* **Task statement**
From the entries below, return only the lines starting at the one that contains "def execJalr (rd" and ending at the one that contains "def execBlt (rs1", exactly as they stand.

(Dataset entries)
/-- The fields of a 16-bit parcel: the columns of the table of R210. -/
structure Fields16 where
  funct3 : BitVec 3
  b12 : BitVec 1
  b11_10 : BitVec 2
  b9_7 : BitVec 3
  b6_5 : BitVec 2
  b4_2 : BitVec 3
  quadrant : BitVec 2
  deriving DecidableEq, Repr

/-- R210. -/
def Fields16.split (p : BitVec 16) : Fields16 where
  funct3 := p.extractLsb' 13 3
  b12 := p.extractLsb' 12 1
  b11_10 := p.extractLsb' 10 2
  b9_7 := p.extractLsb' 7 3
  b6_5 := p.extractLsb' 5 2
  b4_2 := p.extractLsb' 2 3
  quadrant := p.extractLsb' 0 2

/-- The parcel with these fields. -/
def Fields16.join (f : Fields16) : BitVec 16 :=
  f.funct3 ++ f.b12 ++ f.b11_10 ++ f.b9_7 ++ f.b6_5 ++ f.b4_2 ++ f.quadrant

/-! ### Immediates of the 32-bit formats: gathered (decoder) and placed (encoder) -/

/-- inst[31:20] (R174). -/
def Fields32.immI (f : Fields32) : BitVec 12 := f.funct7 ++ f.rs2
/-- imm[11:5] = inst[31:25], imm[4:0] = inst[11:7] (R175). -/
def Fields32.immS (f : Fields32) : BitVec 12 := f.funct7 ++ f.rd
/-- imm[12] = inst[31], imm[11] = inst[7], imm[10:5] = inst[30:25], imm[4:1] = inst[11:8] (R176), as imm[12:1]. -/
def Fields32.immB (f : Fields32) : BitVec 12 :=
  f.funct7.extractLsb' 6 1 ++ f.rd.extractLsb' 0 1 ++ f.funct7.extractLsb' 0 6 ++ f.rd.extractLsb' 1 4
/-- inst[31:12] (R177). -/
def Fields32.immU (f : Fields32) : BitVec 20 := f.funct7 ++ f.rs2 ++ f.rs1 ++ f.funct3
/-- imm[20] = inst[31], imm[19:12] = inst[19:12], imm[11] = inst[20], imm[10:1] = inst[30:21] (R178), as imm[20:1]. -/
def Fields32.immJ (f : Fields32) : BitVec 20 :=
  f.funct7.extractLsb' 6 1 ++ f.rs1 ++ f.funct3 ++ f.rs2.extractLsb' 0 1 ++ f.funct7.extractLsb' 0 6 ++
    f.rs2.extractLsb' 1 4
/-- shamt = inst[25:20] (R179). -/
def Fields32.shamt6 (f : Fields32) : BitVec 6 := f.funct7.extractLsb' 0 1 ++ f.rs2
/-- inst[31:7], what a major opcode leaves open (R206). -/
def Fields32.above (f : Fields32) : BitVec 25 := f.funct7 ++ f.rs2 ++ f.rs1 ++ f.funct3 ++ f.rd

/-- R format (R173). -/
def Fields32.typeR (op : BitVec 7) (f3 : BitVec 3) (f7 : BitVec 7) (rd rs1 rs2 : RegIdx) : Fields32 :=
  ⟨f7, rs2, rs1, f3, rd, op⟩
/-- I format (R174); also the CSR format, whose `imm` is the CSR number (R180). -/
def Fields32.typeI (op : BitVec 7) (f3 : BitVec 3) (rd rs1 : RegIdx) (imm : BitVec 12) : Fields32 :=
  ⟨imm.extractLsb' 5 7, imm.extractLsb' 0 5, rs1, f3, rd, op⟩
/-- I-shift64 format (R179). -/
def Fields32.typeShift64 (op : BitVec 7) (f3 : BitVec 3) (f6 : BitVec 6) (rd rs1 : RegIdx) (sh : BitVec 6) : Fields32 :=
  ⟨f6 ++ sh.extractLsb' 5 1, sh.extractLsb' 0 5, rs1, f3, rd, op⟩
/-- S format (R175). -/
def Fields32.typeS (op : BitVec 7) (f3 : BitVec 3) (rs1 rs2 : RegIdx) (imm : BitVec 12) : Fields32 :=
  ⟨imm.extractLsb' 5 7, rs2, rs1, f3, imm.extractLsb' 0 5, op⟩
/-- B format (R176); `imm` is imm[12:1]. -/
def Fields32.typeB (op : BitVec 7) (f3 : BitVec 3) (rs1 rs2 : RegIdx) (imm : BitVec 12) : Fields32 :=
  ⟨imm.extractLsb' 11 1 ++ imm.extractLsb' 4 6, rs2, rs1, f3, imm.extractLsb' 0 4 ++ imm.extractLsb' 10 1, op⟩
/-- U format (R177). -/
def Fields32.typeU (op : BitVec 7) (rd : RegIdx) (imm : BitVec 20) : Fields32 :=
  ⟨imm.extractLsb' 13 7, imm.extractLsb' 8 5, imm.extractLsb' 3 5, imm.extractLsb' 0 3, rd, op⟩
/-- J format (R178); `imm` is imm[20:1]. -/
def Fields32.typeJ (op : BitVec 7) (rd : RegIdx) (imm : BitVec 20) : Fields32 :=
  ⟨imm.extractLsb' 19 1 ++ imm.extractLsb' 4 6, imm.extractLsb' 0 4 ++ imm.extractLsb' 10 1,
    imm.extractLsb' 14 5, imm.extractLsb' 11 3, rd, op⟩
/-- AMO format (R181). -/
def Fields32.typeAmo (f3 : BitVec 3) (f5 : BitVec 5) (rd rs1 rs2 : RegIdx) (aq rl : BitVec 1) : Fields32 :=
  ⟨f5 ++ aq ++ rl, rs2, rs1, f3, rd, 0x2F⟩
/-- A major opcode with everything above it open (R206). -/
def Fields32.typeAny (op : BitVec 7) (b : BitVec 25) : Fields32 :=
  ⟨b.extractLsb' 18 7, b.extractLsb' 13 5, b.extractLsb' 8 5, b.extractLsb' 5 3, b.extractLsb' 0 5, op⟩
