-- ==== Sys2Proof/Machine/Control.lean ====
section
/-! DEFINITION. Control transfer (spec/41_control_transfer.md, R290 to R300): no target is tested (R291). -/

namespace Sys2Proof.Machine

/-- JAL (R293). -/
def execJal (rd : RegIdx) (imm : BitVec 20) (s : State) : Host.Outcome State Fault Refusal :=
  jumpLink ilen4 rd (s.pc + immJ imm) s

/-- JALR (R294). -/
def execJalr (rd : RegIdx) (rs1 : RegIdx) (imm : BitVec 12) (s : State) : Host.Outcome State Fault Refusal :=
  jumpLink ilen4 rd (s.getX rs1 + imm12 imm) s

/-- BEQ (R295). -/
def execBeq (rs1 : RegIdx) (rs2 : RegIdx) (imm : BitVec 12) (s : State) : Host.Outcome State Fault Refusal :=
  branch ilen4 (s.getX rs1 == s.getX rs2) (immB imm) s

/-- BNE (R296). -/
def execBne (rs1 : RegIdx) (rs2 : RegIdx) (imm : BitVec 12) (s : State) : Host.Outcome State Fault Refusal :=
  branch ilen4 (s.getX rs1 != s.getX rs2) (immB imm) s

/-- BLT (R297). -/
def execBlt (rs1 : RegIdx) (rs2 : RegIdx) (imm : BitVec 12) (s : State) : Host.Outcome State Fault Refusal :=
  branch ilen4 (decide ((s.getX rs1).toInt < (s.getX rs2).toInt)) (immB imm) s

/-- BGE (R298). -/
def execBge (rs1 : RegIdx) (rs2 : RegIdx) (imm : BitVec 12) (s : State) : Host.Outcome State Fault Refusal :=
  branch ilen4 (decide ((s.getX rs2).toInt ≤ (s.getX rs1).toInt)) (immB imm) s

/-- BLTU (R299). -/
def execBltu (rs1 : RegIdx) (rs2 : RegIdx) (imm : BitVec 12) (s : State) : Host.Outcome State Fault Refusal :=
  branch ilen4 (decide ((s.getX rs1).toNat < (s.getX rs2).toNat)) (immB imm) s

/-- BGEU (R300). -/
def execBgeu (rs1 : RegIdx) (rs2 : RegIdx) (imm : BitVec 12) (s : State) : Host.Outcome State Fault Refusal :=
  branch ilen4 (decide ((s.getX rs2).toNat ≤ (s.getX rs1).toNat)) (immB imm) s

end Sys2Proof.Machine
end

* **Output for this task**
def execJalr (rd : RegIdx) (rs1 : RegIdx) (imm : BitVec 12) (s : State) : Host.Outcome State Fault Refusal :=
  jumpLink ilen4 rd (s.getX rs1 + imm12 imm) s

/-- BEQ (R295). -/
def execBeq (rs1 : RegIdx) (rs2 : RegIdx) (imm : BitVec 12) (s : State) : Host.Outcome State Fault Refusal :=
  branch ilen4 (s.getX rs1 == s.getX rs2) (immB imm) s

/-- BNE (R296). -/
def execBne (rs1 : RegIdx) (rs2 : RegIdx) (imm : BitVec 12) (s : State) : Host.Outcome State Fault Refusal :=
  branch ilen4 (s.getX rs1 != s.getX rs2) (immB imm) s

/-- BLT (R297). -/
def execBlt (rs1 : RegIdx) (rs2 : RegIdx) (imm : BitVec 12) (s : State) : Host.Outcome State Fault Refusal :=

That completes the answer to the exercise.